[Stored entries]
↓

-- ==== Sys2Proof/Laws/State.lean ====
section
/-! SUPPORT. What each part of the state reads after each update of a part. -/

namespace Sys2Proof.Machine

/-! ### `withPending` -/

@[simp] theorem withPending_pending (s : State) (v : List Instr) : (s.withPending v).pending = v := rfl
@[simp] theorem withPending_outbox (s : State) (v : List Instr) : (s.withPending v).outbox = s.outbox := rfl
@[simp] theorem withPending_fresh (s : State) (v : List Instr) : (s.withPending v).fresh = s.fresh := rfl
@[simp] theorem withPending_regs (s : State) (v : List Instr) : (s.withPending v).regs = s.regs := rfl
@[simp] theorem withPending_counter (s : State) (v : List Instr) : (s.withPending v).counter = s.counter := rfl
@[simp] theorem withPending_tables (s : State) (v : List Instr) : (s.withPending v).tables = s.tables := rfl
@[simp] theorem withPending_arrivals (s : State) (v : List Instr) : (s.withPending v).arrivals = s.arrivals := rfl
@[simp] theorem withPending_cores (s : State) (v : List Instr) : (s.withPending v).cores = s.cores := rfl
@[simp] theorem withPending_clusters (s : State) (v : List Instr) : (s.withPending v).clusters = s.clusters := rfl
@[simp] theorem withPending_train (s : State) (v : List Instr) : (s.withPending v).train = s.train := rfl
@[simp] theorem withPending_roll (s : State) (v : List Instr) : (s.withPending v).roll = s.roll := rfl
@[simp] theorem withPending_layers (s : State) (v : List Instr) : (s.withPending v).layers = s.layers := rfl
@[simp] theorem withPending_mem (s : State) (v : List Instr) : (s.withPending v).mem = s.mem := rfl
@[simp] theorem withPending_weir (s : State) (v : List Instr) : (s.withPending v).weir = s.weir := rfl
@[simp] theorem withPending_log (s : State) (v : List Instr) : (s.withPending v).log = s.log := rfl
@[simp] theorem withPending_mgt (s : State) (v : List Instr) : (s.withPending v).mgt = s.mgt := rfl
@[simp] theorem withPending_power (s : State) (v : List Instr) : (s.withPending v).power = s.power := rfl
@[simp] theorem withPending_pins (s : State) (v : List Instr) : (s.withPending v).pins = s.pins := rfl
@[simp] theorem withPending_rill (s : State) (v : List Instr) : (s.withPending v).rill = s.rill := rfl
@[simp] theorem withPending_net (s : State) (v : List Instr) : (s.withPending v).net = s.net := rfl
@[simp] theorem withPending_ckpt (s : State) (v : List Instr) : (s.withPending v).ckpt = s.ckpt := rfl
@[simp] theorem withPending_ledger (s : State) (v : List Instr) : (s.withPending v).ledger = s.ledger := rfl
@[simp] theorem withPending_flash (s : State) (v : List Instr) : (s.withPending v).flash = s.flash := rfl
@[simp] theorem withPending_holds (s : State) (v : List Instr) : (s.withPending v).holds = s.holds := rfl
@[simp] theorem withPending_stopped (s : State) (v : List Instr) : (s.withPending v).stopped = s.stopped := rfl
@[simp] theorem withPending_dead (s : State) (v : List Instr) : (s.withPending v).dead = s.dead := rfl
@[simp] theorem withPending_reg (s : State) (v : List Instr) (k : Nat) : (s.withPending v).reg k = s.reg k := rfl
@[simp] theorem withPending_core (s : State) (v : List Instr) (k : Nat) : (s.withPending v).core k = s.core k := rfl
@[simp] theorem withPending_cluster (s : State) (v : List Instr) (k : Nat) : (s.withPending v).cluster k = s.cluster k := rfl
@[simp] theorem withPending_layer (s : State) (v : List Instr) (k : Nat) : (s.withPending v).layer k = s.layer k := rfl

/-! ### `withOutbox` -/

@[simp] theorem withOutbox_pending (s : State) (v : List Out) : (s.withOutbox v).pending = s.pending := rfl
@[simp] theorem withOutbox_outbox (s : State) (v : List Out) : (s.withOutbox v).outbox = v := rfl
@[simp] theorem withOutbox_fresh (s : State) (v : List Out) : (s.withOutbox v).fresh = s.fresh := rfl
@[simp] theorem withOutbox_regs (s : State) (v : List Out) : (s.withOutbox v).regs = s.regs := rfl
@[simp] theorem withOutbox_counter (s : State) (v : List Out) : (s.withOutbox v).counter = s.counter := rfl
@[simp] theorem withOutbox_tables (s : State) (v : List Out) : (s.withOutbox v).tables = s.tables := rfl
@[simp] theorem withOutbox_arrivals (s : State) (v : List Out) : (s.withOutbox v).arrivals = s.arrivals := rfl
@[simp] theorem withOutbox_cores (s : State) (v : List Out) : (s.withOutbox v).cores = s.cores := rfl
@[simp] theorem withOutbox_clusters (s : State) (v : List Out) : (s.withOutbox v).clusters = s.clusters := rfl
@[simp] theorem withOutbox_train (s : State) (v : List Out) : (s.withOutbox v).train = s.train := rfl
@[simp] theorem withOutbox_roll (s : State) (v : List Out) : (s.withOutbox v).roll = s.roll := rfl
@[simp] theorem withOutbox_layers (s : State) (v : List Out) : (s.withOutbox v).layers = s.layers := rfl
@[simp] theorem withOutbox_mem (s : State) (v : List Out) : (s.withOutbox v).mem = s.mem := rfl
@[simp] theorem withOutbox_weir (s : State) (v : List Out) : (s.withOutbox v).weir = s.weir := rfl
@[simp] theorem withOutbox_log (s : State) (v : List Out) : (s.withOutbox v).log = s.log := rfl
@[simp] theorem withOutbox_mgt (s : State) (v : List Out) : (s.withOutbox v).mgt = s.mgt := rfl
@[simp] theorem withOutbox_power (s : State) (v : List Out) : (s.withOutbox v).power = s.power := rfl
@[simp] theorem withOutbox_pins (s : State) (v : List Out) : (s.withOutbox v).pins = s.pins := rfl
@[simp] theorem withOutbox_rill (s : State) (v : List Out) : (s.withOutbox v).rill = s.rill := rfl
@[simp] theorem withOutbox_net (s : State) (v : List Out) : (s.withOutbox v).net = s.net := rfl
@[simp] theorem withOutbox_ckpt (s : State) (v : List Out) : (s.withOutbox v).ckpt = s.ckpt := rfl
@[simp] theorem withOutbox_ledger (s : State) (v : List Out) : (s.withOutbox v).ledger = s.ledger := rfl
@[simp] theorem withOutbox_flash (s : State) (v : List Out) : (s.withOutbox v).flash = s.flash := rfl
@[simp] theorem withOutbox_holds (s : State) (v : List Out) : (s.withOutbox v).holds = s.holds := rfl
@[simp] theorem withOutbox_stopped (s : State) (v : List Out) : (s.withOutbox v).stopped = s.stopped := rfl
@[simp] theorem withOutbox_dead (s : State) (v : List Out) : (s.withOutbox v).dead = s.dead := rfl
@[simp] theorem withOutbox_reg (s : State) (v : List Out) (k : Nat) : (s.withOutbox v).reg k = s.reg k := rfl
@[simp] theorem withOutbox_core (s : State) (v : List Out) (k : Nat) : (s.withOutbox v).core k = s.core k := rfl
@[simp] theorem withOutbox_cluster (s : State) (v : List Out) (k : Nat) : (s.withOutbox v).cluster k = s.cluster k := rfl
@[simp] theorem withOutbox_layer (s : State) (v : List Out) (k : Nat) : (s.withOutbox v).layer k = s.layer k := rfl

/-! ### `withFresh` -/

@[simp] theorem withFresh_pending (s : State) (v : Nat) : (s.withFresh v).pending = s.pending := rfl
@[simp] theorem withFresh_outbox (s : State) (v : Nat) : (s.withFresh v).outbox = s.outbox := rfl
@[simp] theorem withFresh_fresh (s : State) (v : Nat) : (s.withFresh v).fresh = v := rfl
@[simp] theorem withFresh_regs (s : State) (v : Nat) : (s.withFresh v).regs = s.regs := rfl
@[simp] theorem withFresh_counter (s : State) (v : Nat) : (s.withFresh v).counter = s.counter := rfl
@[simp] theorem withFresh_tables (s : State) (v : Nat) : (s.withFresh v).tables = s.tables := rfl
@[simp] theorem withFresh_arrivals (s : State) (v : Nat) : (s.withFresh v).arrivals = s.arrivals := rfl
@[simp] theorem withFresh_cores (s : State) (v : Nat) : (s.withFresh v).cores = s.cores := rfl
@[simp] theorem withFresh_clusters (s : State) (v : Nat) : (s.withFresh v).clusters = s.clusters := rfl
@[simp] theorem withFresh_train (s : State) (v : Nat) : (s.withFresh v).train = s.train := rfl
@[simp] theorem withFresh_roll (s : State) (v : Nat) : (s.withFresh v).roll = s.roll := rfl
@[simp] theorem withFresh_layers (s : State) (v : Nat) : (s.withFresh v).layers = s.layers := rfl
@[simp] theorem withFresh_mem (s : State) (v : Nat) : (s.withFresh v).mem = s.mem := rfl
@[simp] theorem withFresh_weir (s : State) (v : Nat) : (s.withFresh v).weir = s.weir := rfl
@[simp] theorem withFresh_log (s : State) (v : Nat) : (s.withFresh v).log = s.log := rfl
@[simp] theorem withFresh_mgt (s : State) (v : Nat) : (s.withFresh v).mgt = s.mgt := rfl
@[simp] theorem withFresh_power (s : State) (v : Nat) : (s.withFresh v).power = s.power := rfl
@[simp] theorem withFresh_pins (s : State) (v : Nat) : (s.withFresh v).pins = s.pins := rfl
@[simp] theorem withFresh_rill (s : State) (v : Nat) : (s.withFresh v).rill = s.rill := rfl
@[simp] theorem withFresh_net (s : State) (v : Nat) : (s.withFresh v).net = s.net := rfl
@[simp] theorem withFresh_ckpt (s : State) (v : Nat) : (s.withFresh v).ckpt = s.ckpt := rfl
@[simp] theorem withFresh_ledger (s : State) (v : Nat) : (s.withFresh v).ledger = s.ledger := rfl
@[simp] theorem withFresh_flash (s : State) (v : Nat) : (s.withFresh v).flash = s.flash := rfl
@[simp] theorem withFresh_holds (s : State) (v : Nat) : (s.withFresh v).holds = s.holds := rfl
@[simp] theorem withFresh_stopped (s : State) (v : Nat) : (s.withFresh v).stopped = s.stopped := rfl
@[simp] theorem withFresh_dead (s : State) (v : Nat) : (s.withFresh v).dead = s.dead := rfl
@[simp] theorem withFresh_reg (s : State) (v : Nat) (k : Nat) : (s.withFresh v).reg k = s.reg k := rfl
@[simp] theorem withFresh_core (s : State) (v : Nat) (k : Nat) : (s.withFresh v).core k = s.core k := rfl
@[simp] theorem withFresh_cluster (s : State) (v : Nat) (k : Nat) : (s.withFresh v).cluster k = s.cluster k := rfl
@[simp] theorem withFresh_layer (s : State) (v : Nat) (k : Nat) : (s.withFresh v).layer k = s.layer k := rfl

↑
↓

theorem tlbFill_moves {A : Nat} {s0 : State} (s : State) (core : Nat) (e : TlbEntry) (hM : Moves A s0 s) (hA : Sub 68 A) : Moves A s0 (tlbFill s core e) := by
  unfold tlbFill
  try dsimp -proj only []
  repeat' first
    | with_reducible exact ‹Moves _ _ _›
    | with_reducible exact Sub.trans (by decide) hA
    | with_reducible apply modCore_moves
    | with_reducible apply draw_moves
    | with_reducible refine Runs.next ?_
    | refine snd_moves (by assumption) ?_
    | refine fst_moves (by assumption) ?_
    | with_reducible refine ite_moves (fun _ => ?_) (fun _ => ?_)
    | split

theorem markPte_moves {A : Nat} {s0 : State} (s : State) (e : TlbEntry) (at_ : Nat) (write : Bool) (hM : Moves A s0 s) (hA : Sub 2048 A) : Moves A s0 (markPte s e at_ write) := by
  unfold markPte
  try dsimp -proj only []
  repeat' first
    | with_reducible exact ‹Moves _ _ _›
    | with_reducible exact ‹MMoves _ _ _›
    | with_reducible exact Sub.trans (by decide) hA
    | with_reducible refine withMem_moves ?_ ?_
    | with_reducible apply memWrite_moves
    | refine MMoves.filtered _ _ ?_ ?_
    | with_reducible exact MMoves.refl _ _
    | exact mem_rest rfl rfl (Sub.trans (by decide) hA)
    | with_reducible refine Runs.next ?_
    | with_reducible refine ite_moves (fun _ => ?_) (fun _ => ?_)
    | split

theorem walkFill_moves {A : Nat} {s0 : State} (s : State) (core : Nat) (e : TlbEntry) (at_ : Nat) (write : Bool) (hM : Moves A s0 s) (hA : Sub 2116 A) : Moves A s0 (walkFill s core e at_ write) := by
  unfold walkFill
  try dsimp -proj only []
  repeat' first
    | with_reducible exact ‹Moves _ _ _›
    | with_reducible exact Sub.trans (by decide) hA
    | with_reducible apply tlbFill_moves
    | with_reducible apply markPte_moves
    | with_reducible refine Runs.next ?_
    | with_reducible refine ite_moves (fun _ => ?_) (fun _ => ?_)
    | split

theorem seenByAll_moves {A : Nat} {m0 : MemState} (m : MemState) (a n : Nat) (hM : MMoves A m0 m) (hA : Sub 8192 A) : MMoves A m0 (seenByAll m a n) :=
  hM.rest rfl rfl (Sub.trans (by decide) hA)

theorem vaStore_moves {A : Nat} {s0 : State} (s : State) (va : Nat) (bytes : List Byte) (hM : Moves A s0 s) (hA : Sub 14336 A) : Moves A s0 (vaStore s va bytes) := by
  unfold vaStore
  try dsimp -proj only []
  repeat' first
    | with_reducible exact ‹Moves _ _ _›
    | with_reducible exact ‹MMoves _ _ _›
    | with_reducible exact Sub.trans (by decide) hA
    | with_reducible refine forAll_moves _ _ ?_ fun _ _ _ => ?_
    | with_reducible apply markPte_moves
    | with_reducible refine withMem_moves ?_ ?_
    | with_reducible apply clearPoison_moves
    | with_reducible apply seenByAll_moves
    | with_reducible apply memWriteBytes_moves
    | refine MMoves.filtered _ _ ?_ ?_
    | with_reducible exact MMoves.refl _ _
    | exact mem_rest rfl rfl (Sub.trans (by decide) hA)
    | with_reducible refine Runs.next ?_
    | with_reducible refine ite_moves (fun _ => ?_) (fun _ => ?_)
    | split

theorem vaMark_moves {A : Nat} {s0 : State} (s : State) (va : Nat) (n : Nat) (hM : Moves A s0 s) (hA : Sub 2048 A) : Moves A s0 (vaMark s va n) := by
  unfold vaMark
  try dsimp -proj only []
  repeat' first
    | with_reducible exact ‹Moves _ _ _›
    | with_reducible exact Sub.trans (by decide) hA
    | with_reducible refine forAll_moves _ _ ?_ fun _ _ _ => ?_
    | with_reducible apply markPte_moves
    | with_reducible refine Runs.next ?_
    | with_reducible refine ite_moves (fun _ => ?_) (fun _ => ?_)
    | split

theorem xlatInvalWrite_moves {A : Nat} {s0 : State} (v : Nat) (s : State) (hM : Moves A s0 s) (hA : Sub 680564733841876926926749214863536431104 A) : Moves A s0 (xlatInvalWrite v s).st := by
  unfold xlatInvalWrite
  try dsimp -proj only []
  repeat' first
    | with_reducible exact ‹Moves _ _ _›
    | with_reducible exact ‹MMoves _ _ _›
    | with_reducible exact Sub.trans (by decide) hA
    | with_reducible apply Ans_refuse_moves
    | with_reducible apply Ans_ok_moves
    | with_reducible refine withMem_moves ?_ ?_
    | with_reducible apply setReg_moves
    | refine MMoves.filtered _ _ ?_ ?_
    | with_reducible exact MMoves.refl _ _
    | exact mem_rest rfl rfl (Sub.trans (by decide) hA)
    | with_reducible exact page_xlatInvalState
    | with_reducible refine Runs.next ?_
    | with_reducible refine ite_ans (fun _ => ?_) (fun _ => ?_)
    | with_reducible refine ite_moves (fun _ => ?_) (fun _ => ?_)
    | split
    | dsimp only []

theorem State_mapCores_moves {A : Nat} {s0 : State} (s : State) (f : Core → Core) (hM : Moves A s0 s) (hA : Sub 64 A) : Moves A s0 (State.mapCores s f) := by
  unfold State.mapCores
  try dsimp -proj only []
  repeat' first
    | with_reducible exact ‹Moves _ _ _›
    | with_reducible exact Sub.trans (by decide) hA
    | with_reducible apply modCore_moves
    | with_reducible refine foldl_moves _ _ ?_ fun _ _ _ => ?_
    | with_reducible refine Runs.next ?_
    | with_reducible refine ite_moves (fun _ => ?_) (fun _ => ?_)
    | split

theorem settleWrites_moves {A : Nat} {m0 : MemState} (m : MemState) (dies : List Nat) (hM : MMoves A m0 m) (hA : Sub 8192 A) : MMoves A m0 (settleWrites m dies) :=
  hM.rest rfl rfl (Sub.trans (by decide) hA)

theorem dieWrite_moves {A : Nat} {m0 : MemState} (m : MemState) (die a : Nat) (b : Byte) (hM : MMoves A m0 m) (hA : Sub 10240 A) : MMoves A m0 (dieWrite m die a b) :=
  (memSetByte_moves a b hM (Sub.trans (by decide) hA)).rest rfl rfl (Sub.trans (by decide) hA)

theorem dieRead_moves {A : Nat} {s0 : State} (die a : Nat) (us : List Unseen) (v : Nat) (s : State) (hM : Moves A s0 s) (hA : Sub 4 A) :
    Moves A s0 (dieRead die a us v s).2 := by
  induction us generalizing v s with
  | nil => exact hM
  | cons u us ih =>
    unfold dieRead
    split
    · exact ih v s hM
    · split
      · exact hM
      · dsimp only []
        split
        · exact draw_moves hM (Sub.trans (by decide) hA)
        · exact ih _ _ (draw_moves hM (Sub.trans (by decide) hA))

↑
↓

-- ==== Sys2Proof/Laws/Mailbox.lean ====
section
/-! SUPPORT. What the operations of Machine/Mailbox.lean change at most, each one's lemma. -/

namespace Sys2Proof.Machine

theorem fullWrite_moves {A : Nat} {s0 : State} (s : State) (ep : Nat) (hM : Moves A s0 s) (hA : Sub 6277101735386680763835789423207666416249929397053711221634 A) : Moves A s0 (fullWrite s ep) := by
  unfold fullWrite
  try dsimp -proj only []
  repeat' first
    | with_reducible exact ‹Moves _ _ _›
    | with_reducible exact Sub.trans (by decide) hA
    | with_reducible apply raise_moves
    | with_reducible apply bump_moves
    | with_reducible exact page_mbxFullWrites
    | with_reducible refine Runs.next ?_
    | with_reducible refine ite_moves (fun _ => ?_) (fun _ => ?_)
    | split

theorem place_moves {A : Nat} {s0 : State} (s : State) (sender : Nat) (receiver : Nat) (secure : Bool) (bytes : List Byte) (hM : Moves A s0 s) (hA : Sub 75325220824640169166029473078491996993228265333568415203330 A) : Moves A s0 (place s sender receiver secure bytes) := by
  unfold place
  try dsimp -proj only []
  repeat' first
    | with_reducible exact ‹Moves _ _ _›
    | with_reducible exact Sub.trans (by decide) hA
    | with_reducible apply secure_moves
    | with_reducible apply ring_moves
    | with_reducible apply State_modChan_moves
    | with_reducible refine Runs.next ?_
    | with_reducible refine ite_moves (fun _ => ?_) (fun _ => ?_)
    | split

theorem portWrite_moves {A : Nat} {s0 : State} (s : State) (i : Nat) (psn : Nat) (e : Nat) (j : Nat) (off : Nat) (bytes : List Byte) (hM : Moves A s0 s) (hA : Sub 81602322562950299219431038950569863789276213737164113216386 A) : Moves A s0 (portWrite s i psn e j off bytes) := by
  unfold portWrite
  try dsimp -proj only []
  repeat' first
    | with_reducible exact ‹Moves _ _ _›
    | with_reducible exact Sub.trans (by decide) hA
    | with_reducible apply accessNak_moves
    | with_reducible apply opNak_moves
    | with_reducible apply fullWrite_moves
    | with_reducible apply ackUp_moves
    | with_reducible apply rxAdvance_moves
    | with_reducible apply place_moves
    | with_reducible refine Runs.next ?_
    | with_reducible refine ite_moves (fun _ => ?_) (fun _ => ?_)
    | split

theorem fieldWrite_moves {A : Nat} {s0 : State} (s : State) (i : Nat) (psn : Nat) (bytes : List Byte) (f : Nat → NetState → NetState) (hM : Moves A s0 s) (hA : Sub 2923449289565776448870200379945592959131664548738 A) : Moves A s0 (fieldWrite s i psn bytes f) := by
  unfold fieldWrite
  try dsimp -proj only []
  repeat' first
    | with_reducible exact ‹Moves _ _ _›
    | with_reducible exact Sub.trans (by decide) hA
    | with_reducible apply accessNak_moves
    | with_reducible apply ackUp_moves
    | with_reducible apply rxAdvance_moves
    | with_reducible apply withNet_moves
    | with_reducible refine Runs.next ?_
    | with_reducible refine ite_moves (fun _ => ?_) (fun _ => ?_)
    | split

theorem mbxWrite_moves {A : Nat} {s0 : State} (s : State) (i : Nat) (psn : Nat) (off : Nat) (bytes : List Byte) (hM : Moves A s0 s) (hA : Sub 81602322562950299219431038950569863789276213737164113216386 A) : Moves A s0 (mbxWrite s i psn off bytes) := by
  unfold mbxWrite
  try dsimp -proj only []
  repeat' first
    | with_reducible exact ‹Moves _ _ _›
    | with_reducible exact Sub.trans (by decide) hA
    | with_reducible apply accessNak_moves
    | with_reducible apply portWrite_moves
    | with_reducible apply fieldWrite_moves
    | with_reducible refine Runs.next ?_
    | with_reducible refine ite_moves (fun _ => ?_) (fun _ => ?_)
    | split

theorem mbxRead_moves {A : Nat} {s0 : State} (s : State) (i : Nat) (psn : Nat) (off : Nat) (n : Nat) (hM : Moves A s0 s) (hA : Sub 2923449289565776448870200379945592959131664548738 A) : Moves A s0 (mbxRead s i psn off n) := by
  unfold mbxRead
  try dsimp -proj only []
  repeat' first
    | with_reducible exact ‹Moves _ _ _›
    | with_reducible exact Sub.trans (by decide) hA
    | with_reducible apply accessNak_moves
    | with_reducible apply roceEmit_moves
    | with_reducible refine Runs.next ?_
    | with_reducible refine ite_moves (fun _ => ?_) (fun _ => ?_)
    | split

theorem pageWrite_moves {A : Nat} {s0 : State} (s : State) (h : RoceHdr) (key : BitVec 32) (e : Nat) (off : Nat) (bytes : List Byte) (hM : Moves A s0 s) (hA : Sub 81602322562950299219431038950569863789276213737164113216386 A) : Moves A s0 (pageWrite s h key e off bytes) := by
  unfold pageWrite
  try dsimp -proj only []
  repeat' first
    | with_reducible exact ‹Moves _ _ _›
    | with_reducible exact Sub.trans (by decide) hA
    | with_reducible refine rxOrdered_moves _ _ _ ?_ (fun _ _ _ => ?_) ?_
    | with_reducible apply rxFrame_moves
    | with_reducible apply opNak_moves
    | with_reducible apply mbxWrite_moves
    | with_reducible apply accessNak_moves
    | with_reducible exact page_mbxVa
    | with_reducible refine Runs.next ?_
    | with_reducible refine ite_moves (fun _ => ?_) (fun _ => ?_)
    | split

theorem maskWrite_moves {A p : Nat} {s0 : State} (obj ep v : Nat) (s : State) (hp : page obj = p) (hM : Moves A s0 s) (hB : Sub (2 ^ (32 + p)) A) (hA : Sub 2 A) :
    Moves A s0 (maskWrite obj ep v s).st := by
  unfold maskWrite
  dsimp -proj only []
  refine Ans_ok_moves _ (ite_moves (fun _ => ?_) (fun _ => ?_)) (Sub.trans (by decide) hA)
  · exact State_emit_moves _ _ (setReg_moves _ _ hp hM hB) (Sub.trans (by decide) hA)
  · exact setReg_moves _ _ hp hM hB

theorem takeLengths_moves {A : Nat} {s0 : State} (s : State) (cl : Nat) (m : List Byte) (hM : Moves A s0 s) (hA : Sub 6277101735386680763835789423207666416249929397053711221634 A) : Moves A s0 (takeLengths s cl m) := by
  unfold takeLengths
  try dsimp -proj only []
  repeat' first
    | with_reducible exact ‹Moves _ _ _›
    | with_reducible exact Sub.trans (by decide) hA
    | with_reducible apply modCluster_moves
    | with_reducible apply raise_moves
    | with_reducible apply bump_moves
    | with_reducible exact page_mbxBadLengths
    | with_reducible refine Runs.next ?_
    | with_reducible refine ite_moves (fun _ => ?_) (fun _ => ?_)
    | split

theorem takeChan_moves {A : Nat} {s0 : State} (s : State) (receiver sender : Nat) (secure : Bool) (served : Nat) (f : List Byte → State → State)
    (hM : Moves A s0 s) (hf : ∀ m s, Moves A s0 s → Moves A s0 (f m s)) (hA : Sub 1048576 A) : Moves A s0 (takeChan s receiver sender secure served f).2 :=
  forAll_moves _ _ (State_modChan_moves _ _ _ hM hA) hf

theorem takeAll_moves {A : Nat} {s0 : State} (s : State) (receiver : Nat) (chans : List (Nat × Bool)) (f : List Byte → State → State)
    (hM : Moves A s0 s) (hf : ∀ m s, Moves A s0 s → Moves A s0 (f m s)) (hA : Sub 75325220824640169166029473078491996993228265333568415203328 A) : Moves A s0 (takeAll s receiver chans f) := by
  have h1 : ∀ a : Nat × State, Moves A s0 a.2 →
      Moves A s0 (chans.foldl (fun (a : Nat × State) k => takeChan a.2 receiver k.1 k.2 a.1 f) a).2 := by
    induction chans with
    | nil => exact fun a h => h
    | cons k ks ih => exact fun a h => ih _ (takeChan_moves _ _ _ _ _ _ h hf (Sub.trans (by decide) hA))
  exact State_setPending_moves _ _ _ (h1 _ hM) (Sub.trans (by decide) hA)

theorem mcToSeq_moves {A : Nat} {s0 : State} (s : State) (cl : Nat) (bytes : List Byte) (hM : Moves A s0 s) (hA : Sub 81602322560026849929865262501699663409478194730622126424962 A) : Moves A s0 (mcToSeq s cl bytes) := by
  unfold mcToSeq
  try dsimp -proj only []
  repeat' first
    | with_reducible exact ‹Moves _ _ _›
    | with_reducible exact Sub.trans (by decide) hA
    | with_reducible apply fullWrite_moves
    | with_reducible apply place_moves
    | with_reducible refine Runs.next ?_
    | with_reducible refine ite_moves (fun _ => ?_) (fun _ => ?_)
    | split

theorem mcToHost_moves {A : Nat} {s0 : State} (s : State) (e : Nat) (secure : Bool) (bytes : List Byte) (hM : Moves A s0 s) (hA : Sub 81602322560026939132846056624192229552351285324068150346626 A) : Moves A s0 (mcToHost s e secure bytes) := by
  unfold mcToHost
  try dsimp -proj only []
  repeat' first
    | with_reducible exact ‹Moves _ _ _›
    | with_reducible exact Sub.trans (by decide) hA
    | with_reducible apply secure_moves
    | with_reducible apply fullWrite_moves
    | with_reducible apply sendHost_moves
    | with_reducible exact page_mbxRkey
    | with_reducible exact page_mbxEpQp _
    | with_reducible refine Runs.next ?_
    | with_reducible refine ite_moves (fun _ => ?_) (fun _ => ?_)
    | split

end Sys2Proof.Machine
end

↑

BRIEF:
Report the number of lines in the entries above that include the word "induction" and add nothing to it.

SOLUTION FOR THIS EXERCISE:
2